Army Lieutenant Colonel Bill Costello is a spokesman at Camp X-Ray. He says keeping the detainees blindfolded during the trip is not mean-spirited, but a legitimate security precaution.

"Guantanamo Bay is a very small Naval base," he said. "There are permanent party folks here, there are family members and now there is a maximum-security prison, a temporary maximum-security prison. And there are certain considerations that you want to take place for security reasons that you do not want the detainees to know where they are in relation to other aspects of the camp. As we are standing here, we can not see water, but we know we are on an island so we do not want the detainees to know how close they are to the water. It is a consideration as are the other considerations of where the general population of Guantanamo Bay is and where it is not."

Colonel Costello says so far there have been no major security breaches involving the detainees, whose compound is closely watched around the clock by armed guards.

But back at the Pentagon, officials remain wary of what the detainees might do. Rear Admiral John Stufflebeem makes clear they are dangerous, even though in most cases their exact identities remain unknown.

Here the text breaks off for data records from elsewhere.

/-- 20_memory R101, R93: freeing the memory of a process id. Contiguous: the range returns to the free list and merges with
adjacent holes: the list still rises by start and no two of its holes touch, and the other partitions stay. Paged: the space
is gone, its page-table frames are free, and of each data frame that it mapped one reference is gone: at none left the frame
is free, else it stays with one less, and, when the process owned it, another space that maps it owns it. Which one, the
lowest id, is the model's choice (log 17), and that no byte changes the model's deduction (log 30). The premises are an
invariant (MemoryStaysInOrder). -/
def Obligations.FreeingMemory : Prop :=
  (∀ (c : Config) (m m' : Mmu) (pid : Nat), c.backend = .paged → m.Canonical → m.LedgerSound c.numFrames →
    (lookupKey m.spaces pid).isSome = true → m' = freeContext c m pid →
    (∀ p, lookupKey m'.spaces p = if p = pid then none else lookupKey m.spaces p) ∧
    { m' with ledger := m.ledger, spaces := m.spaces } = m ∧
    (∀ f, lookupKey m.ledger f = none → lookupKey m'.ledger f = none) ∧
    (∀ f p, lookupKey m.ledger f = some (.table p) →
      lookupKey m'.ledger f = if p = pid then none else some (.table p)) ∧
    (∀ f p v k ev, lookupKey m.ledger f = some (.data p v k ev) →
      ((∀ w e, entryOf m pid w = some e → e.pfn ≠ f) → lookupKey m'.ledger f = some (.data p v k ev)) ∧
      (∀ w e, entryOf m pid w = some e → e.pfn = f →
        (k = 1 → lookupKey m'.ledger f = none) ∧
        (k ≠ 1 → p ≠ pid → lookupKey m'.ledger f = some (.data p v (k - 1) ev)) ∧
        (k ≠ 1 → p = pid → ∃ q u x, q ≠ pid ∧ entryOf m q u = some x ∧ x.pfn = f ∧
          lookupKey m'.ledger f = some (.data q u (k - 1) ev) ∧
          ∀ q' u' x', q' ≠ pid → entryOf m q' u' = some x' → x'.pfn = f → q ≤ q')))) ∧
  ∀ (c : Config) (n : Nat) (m : Mmu) (pid : Nat) (e : Extent), c.backend = .contiguous → m.tiles n →
    keysRise m.partitions = true → m.holes.Pairwise (fun h h' => h.start < h'.start) → (∀ h ∈ m.holes, 0 < h.size) →
    lookupKey m.partitions pid = some e → 0 < e.size →
    (∀ a, extentsAt (freeContext c m pid).holes a =
      extentsAt m.holes a + (if e.start ≤ a ∧ a < e.start + e.size then 1 else 0)) ∧
    (freeContext c m pid).holes.Pairwise (fun h h' => h.start < h'.start) ∧
    (∀ h ∈ (freeContext c m pid).holes, ∀ h' ∈ (freeContext c m pid).holes, h.start + h.size ≠ h'.start) ∧
    (∀ p, lookupKey (freeContext c m pid).partitions p = if p = pid then none else lookupKey m.partitions p) ∧
    (∀ a, physByte (freeContext c m pid) a = physByte m a)

/-- 20_memory R92, R102: fork duplication. In the contiguous backend a raw copy bounded by the smaller of the two sizes. In
the paged backend, when it succeeds, the child has an entry for exactly the parent's pages: a shared one maps the same frame,
whose reference count in the ledger goes up by one; a private one maps a frame that was free, with the parent's bytes, and
the ledger gives it to the child with count 1; R, W, X and SH are the parent's, A and D are clear (for a shared mapping that
is the model's deduction, log 26); every other space's entries and every other used frame's ledger entry are as before, and
no byte of a frame that was used changes, the child's root among them (R73 keeps the directory there; the model keeps it by
field, log 12). -/
def Obligations.ForkCopiesMemory : Prop :=
  (∀ (m : Mmu) (parent child : Nat) (p q : Extent), lookupKey m.partitions parent = some p →
    lookupKey m.partitions child = some q →
    (∀ i, i < min p.size q.size → physByte (duplicatePartition m parent child) (q.start + i) = physByte m (p.start + i)) ∧
    (∀ a, (a < q.start ∨ q.start + min p.size q.size ≤ a) →
      physByte (duplicatePartition m parent child) a = physByte m a)) ∧
  (∀ (c : Config) (m m' : Mmu) (parent child : Nat), m.Canonical → m.LedgerSound c.numFrames → parent ≠ child →
    (lookupKey m.spaces parent).isSome = true → (lookupKey m.spaces child).isSome = true →
    (∀ v, entryOf m child v = none) → duplicateSpace c m parent child = (true, m') →
    (∀ p v, p ≠ child → entryOf m' p v = entryOf m p v) ∧
    (∀ v, entryOf m parent v = none → entryOf m' child v = none) ∧
    (∀ v e, entryOf m parent v = some e → ∃ f, entryOf m' child v = some { e with pfn := f, a := false, d := false } ∧
      (e.sh = true → f = e.pfn ∧ m'.dataRefs f = m.dataRefs f + 1 ∧
        ∃ q u k ev, lookupKey m.ledger f = some (.data q u k ev) ∧ lookupKey m'.ledger f = some (.data q u (k + 1) ev)) ∧
      (e.sh = false → f < c.numFrames ∧ lookupKey m.ledger f = none ∧ m'.dataRefs f = 1 ∧
        lookupKey m'.ledger f = some (.data child v 1 true) ∧
        ∀ k, k < 4096 → physByte m' (f * 4096 + k) = physByte m (e.pfn * 4096 + k))) ∧
    (∀ f, lookupKey m.ledger f ≠ none → (∀ v e, entryOf m parent v = some e → e.sh = true → e.pfn ≠ f) →
      lookupKey m'.ledger f = lookupKey m.ledger f) ∧
    (∀ k, lookupKey m.ledger (k / 4096) ≠ none → physByte m' k = physByte m k))

/-! ### Fences, environment calls, trap return and CSR access -/

/-- 45_fence R250 to R252: with every value of the ignored fields, a no-op under FENCE_MODE = nop and an illegal instruction
with the whole word as trap value under FENCE_MODE = illegal. -/
def Obligations.FenceResults : Prop :=
  ∀ (s : State) (fm pred succ : BitVec 4) (imm : BitVec 12) (rs1 rd : Reg),
    EncodedAs (.fence fm pred succ rs1 rd) 0x0000707F 0x0000000F ∧ EncodedAs (.fenceI imm rs1 rd) 0x0000707F 0x0000100F ∧
    ∀ i ∈ ([.fence fm pred succ rs1 rd, .fenceI imm rs1 rd] : List Instr),
      (s.cfg.fenceMode = .nop → exec i s = .next { s with pc := s.pc + 4 }) ∧
      (s.cfg.fenceMode = .illegal → exec i s = .next (raiseTrap s .illegalInstruction (encode i)))

/-- 46_system R256, R257: ECALL sets the one-shot flag and advances the pc, at every privilege level, and takes no trap;
EBREAK halts with the value of x10 when x17 is the exit number, and otherwise does what EBREAK_OTHER says. -/
def Obligations.EcallAndEbreakResults : Prop :=
  ∀ s : State,
    EncodedAs .ecall 0xFFFFFFFF 0x00000073 ∧ EncodedAs .ebreak 0xFFFFFFFF 0x00100073 ∧
    exec .ecall s = .next { s with syscallPending := true, pc := s.pc + 4 } ∧
    (readReg s 17 = s.cfg.sysExit →
      exec .ebreak s = .next { s with halted := true, haltReason := .ebreakExit, haltCode := readReg s 10 }) ∧
    (readReg s 17 ≠ s.cfg.sysExit → s.cfg.ebreakOther = .trap → exec .ebreak s = .next (raiseTrap s .breakpoint s.pc)) ∧
    (readReg s 17 ≠ s.cfg.sysExit → s.cfg.ebreakOther = .nop → exec .ebreak s = .next { s with pc := s.pc + 4 })

/-- 46_system R258: MRET below M is illegal; in M it goes to mepc in the mode of mstatus.MPP, moving MIE and MPIE under
TRAP_STACKS_IE and clearing MPP under XRET_UPDATES_STATUS; MPP = 2 is refused. -/
def Obligations.MretResult : Prop :=
  ∀ s : State, csrsCanonical s →
    EncodedAs .mret 0xFFFFFFFF 0x30200073 ∧
    (s.priv ≠ .machine → exec .mret s = .next (raiseTrap s .illegalInstruction 0x30200073)) ∧
    (s.priv = .machine → (csrRead s 0x300).extractLsb' 11 2 = 2#2 → exec .mret s = .refused .mretReservedMode) ∧
    (s.priv = .machine → (csrRead s 0x300).extractLsb' 11 2 ≠ 2#2 →
      ∃ t, exec .mret s = .next t ∧ Priv.level t.priv = (csrRead s 0x300).extractLsb' 11 2 ∧ t.pc = csrRead s 0x341 ∧
        BitsReplaced (csrRead s 0x300) (csrRead t 0x300)
          ((if s.cfg.xretUpdatesStatus then [(11, false), (12, false)] else []) ++
            (if s.cfg.trapStacksIe then [(3, (csrRead s 0x300).getLsbD 7), (7, true)] else [])) ∧
        (if s.cfg.xretUpdatesStatus ∨ s.cfg.trapStacksIe then MirrorFollows s t 0x300 0x100
          else csrRead t 0x100 = csrRead s 0x100) ∧
        (∀ a, a ≠ 0x300 → a ≠ 0x100 → csrRead t a = csrRead s a) ∧
        { t with priv := s.priv, pc := s.pc, csrs := s.csrs } = s)

/-- 46_system R259: SRET in U is illegal; in S and M it goes to sepc in the mode of sstatus.SPP, moving SIE and SPIE under
TRAP_STACKS_IE and clearing SPP under XRET_UPDATES_STATUS. -/
def Obligations.SretResult : Prop :=
  ∀ s : State, csrsCanonical s →
    EncodedAs .sret 0xFFFFFFFF 0x10200073 ∧
    (s.priv = .user → exec .sret s = .next (raiseTrap s .illegalInstruction 0x10200073)) ∧
    (s.priv ≠ .user →
      ∃ t, exec .sret s = .next t ∧ t.priv = (if (csrRead s 0x100).getLsbD 8 then .supervisor else .user) ∧
        t.pc = csrRead s 0x141 ∧
        BitsReplaced (csrRead s 0x100) (csrRead t 0x100)
          ((if s.cfg.xretUpdatesStatus then [(8, false)] else []) ++
            (if s.cfg.trapStacksIe then [(1, (csrRead s 0x100).getLsbD 5), (5, true)] else [])) ∧
        (if s.cfg.xretUpdatesStatus ∨ s.cfg.trapStacksIe then MirrorFollows s t 0x100 0x300
          else csrRead t 0x300 = csrRead s 0x300) ∧
        (∀ a, a ≠ 0x300 → a ≠ 0x100 → csrRead t a = csrRead s a) ∧
        { t with priv := s.priv, pc := s.pc, csrs := s.csrs } = s)

/-- 46_system R260, R262, R264 to R269 with 10_state R30: the six CSR instructions on every address, allowed and rejected,
with the mirror of mstatus and sstatus. By default the tier of an address is its bits 9:8 (10_state R28). -/
def Obligations.CsrResults : Prop :=
  ∀ (s : State) (rd rs1 : Reg) (uimm : BitVec 5) (a : BitVec 12), csrsCanonical s →
    CsrInstruction (.csrrw rd a rs1) 0x0000707F 0x00001073 rd a (fun _ => readReg s rs1) False s ∧
    CsrInstruction (.csrrs rd a rs1) 0x0000707F 0x00002073 rd a (fun old => old ||| readReg s rs1) (rs1 = 0) s ∧
    CsrInstruction (.csrrc rd a rs1) 0x0000707F 0x00003073 rd a (fun old => old &&& ~~~readReg s rs1) (rs1 = 0) s ∧
    CsrInstruction (.csrrwi rd a uimm) 0x0000707F 0x00005073 rd a (fun _ => uimm.setWidth 32) False s ∧
    CsrInstruction (.csrrsi rd a uimm) 0x0000707F 0x00006073 rd a (fun old => old ||| uimm.setWidth 32) (uimm = 0) s ∧
    CsrInstruction (.csrrci rd a uimm) 0x0000707F 0x00007073 rd a (fun old => old &&& ~~~uimm.setWidth 32) (uimm = 0) s ∧
    (s.cfg.csrTier = [] → tierOf s.cfg a = a.extractLsb' 8 2)

/-- 10_state R29, 46_system R262: a CSR instruction learns nothing of a cell above its privilege level. Two states that
differ only in such cells go on to states that differ only in such cells. -/
def Obligations.CsrTiersHide : Prop :=
  ∀ (i : Instr) (s s' t : State) (rd rs1 : Reg) (a : BitVec 12) (uimm : BitVec 5), csrsCanonical s → csrsCanonical s' →
    i ∈ ([.csrrw rd a rs1, .csrrs rd a rs1, .csrrc rd a rs1, .csrrwi rd a uimm, .csrrsi rd a uimm, .csrrci rd a uimm] :
      List Instr) →
    { s' with csrs := s.csrs } = s →
    (∀ b, (tierOf s.cfg b).toNat ≤ (Priv.level s.priv).toNat → csrRead s' b = csrRead s b) →
    exec i s = .next t →
    ∃ t', exec i s' = .next t' ∧ { t' with csrs := t.csrs } = t ∧
      ∀ b, (tierOf s.cfg b).toNat ≤ (Priv.level s.priv).toNat → csrRead t' b = csrRead t b

/-! ### Traps -/

/-- 60_exceptions R284, R285: trap delivery in full. It goes to S exactly from U with the cause's bit set in medeleg, else to
M, and changes nothing but the trap CSRs of that level, the status register and its mirror, the level, the pc and
trap_taken. The cause codes are those of R280. -/
def Obligations.TrapEntry : Prop :=
  ∀ (s t : State) (c : Cause) (v : Word), csrsCanonical s → t = raiseTrap s c v →
    OnlyTrapState s t ∧ t.trapTaken = true ∧
    (Cause.code .instructionAccessFault = 1 ∧ Cause.code .illegalInstruction = 2 ∧ Cause.code .breakpoint = 3 ∧
      Cause.code .loadAccessFault = 5 ∧ Cause.code .storeAccessFault = 7) ∧
    (s.priv = .user ∧ (csrRead s 0x302).getLsbD c.code = true →
      t.priv = .supervisor ∧ t.pc = csrRead s 0x105 &&& s.cfg.tvecMask ∧
      csrRead t 0x142 = BitVec.ofNat 32 c.code ∧ csrRead t 0x143 = v ∧ csrRead t 0x141 = s.pc ∧
      BitsReplaced (csrRead s 0x100) (csrRead t 0x100)
        ((8, false) :: if s.cfg.trapStacksIe then [(5, (csrRead s 0x100).getLsbD 1), (1, false)] else []) ∧
      MirrorFollows s t 0x100 0x300 ∧
      (∀ a, a ∉ ([0x142, 0x143, 0x141, 0x100, 0x300] : List (BitVec 12)) → csrRead t a = csrRead s a)) ∧
    (¬(s.priv = .user ∧ (csrRead s 0x302).getLsbD c.code = true) →
      t.priv = .machine ∧ t.pc = csrRead s 0x305 &&& s.cfg.tvecMask ∧
      csrRead t 0x342 = BitVec.ofNat 32 c.code ∧ csrRead t 0x343 = v ∧ csrRead t 0x341 = s.pc ∧
      BitsReplaced (csrRead s 0x300) (csrRead t 0x300)
        ((11, (Priv.level s.priv).getLsbD 0) :: (12, (Priv.level s.priv).getLsbD 1) ::
          if s.cfg.trapStacksIe then [(7, (csrRead s 0x300).getLsbD 3), (3, false)] else []) ∧
      MirrorFollows s t 0x300 0x100 ∧
      (∀ a, a ∉ ([0x342, 0x343, 0x341, 0x300, 0x100] : List (BitVec 12)) → csrRead t a = csrRead s a))
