-- ==== Sys2Proof/Laws/Contiguous.lean ====
section
/-! SUPPORT. The contiguous backend: placement, freeing and compaction keep the canonical form and keep every physical
address in exactly one partition or hole; compaction keeps every partition's bytes. -/

namespace Sys2Proof.Machine

/-! ### Counting extents -/

/-- 1 when the extent contains `a`, else 0. -/
def Extent.at (e : Extent) (a : Nat) : Nat := if e.start ≤ a ∧ a < e.start + e.size then 1 else 0

@[simp] theorem extentsAt_nil (a : Nat) : extentsAt [] a = 0 := rfl

@[simp] theorem extentsAt_cons (e : Extent) (l : List Extent) (a : Nat) :
    extentsAt (e :: l) a = e.at a + extentsAt l a := by
  unfold extentsAt Extent.at
  rw [List.countP_cons]
  by_cases h : e.start ≤ a ∧ a < e.start + e.size
  · simp [h.1, h.2, Nat.add_comm]
  · have : (decide (e.start ≤ a) && decide (a < e.start + e.size)) = false := by
      simpa [← Bool.decide_and] using h
    simp [this, h]

theorem extentsAt_perm {l l' : List Extent} (h : l.Perm l') (a : Nat) : extentsAt l a = extentsAt l' a :=
  h.countP_eq _

/-- The bytes of a list of extents. -/
def totalSize (l : List Extent) : Nat := (l.map (·.size)).sum

theorem sum_at (e : Extent) (n : Nat) (h : e.start + e.size ≤ n) :
    (Finset.range n).sum (fun a => e.at a) = e.size := by
  have h1 : (Finset.range n).sum (fun a => e.at a) =
      ((Finset.range n).filter (fun a => e.start ≤ a ∧ a < e.start + e.size)).card := by
    rw [Finset.card_filter]
    exact Finset.sum_congr rfl fun a _ => rfl
  have h2 : (Finset.range n).filter (fun a => e.start ≤ a ∧ a < e.start + e.size) =
      Finset.Ico e.start (e.start + e.size) := by
    ext a
    simp only [Finset.mem_filter, Finset.mem_range, Finset.mem_Ico]
    omega
  rw [h1, h2, Nat.card_Ico]
  omega

theorem sum_extentsAt (l : List Extent) (n : Nat) (h : ∀ e ∈ l, e.size = 0 ∨ e.start + e.size ≤ n) :
    (Finset.range n).sum (fun a => extentsAt l a) = totalSize l := by
  induction l with
  | nil => simp [totalSize]
  | cons e t ih =>
    simp only [extentsAt_cons, Finset.sum_add_distrib, ih fun e he => h e (List.mem_cons_of_mem _ he)]
    have : (Finset.range n).sum (fun a => e.at a) = e.size := by
      rcases h e List.mem_cons_self with h0 | h0
      · rw [h0]
        exact Finset.sum_eq_zero fun a _ => if_neg (by omega)
      · exact sum_at e n h0
    simp [this, totalSize]

theorem extentsAt_pos {l : List Extent} {e : Extent} (he : e ∈ l) {a : Nat} (h : e.start ≤ a ∧ a < e.start + e.size) :
    1 ≤ extentsAt l a := by
  unfold extentsAt
  exact List.countP_pos_iff.2 ⟨e, he, by simp [h.1, h.2]⟩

"Since being under detention, some have lied, some have changed their stories, some have tried to attack our people," he said. "It would appear, as you have seen yesterday [Sunday], that they are working to organize an organization down there, probably for no good. They have made death threats against all Americans and those including their captors. So these are not unknowns in the sense that they are bad guys. They are the worst of the worst. And if let out on the street they will go back to the proclivity of trying to kill Americans and others."

For the moment, no more detainees are being sent from Afghanistan to Guantanamo Bay, a pause designed to let work crews build more permanent cells than the open-air facility now in use.

As for the 158 detainees there, whatever they might be thinking or planning, officials say they are going nowhere for the time being.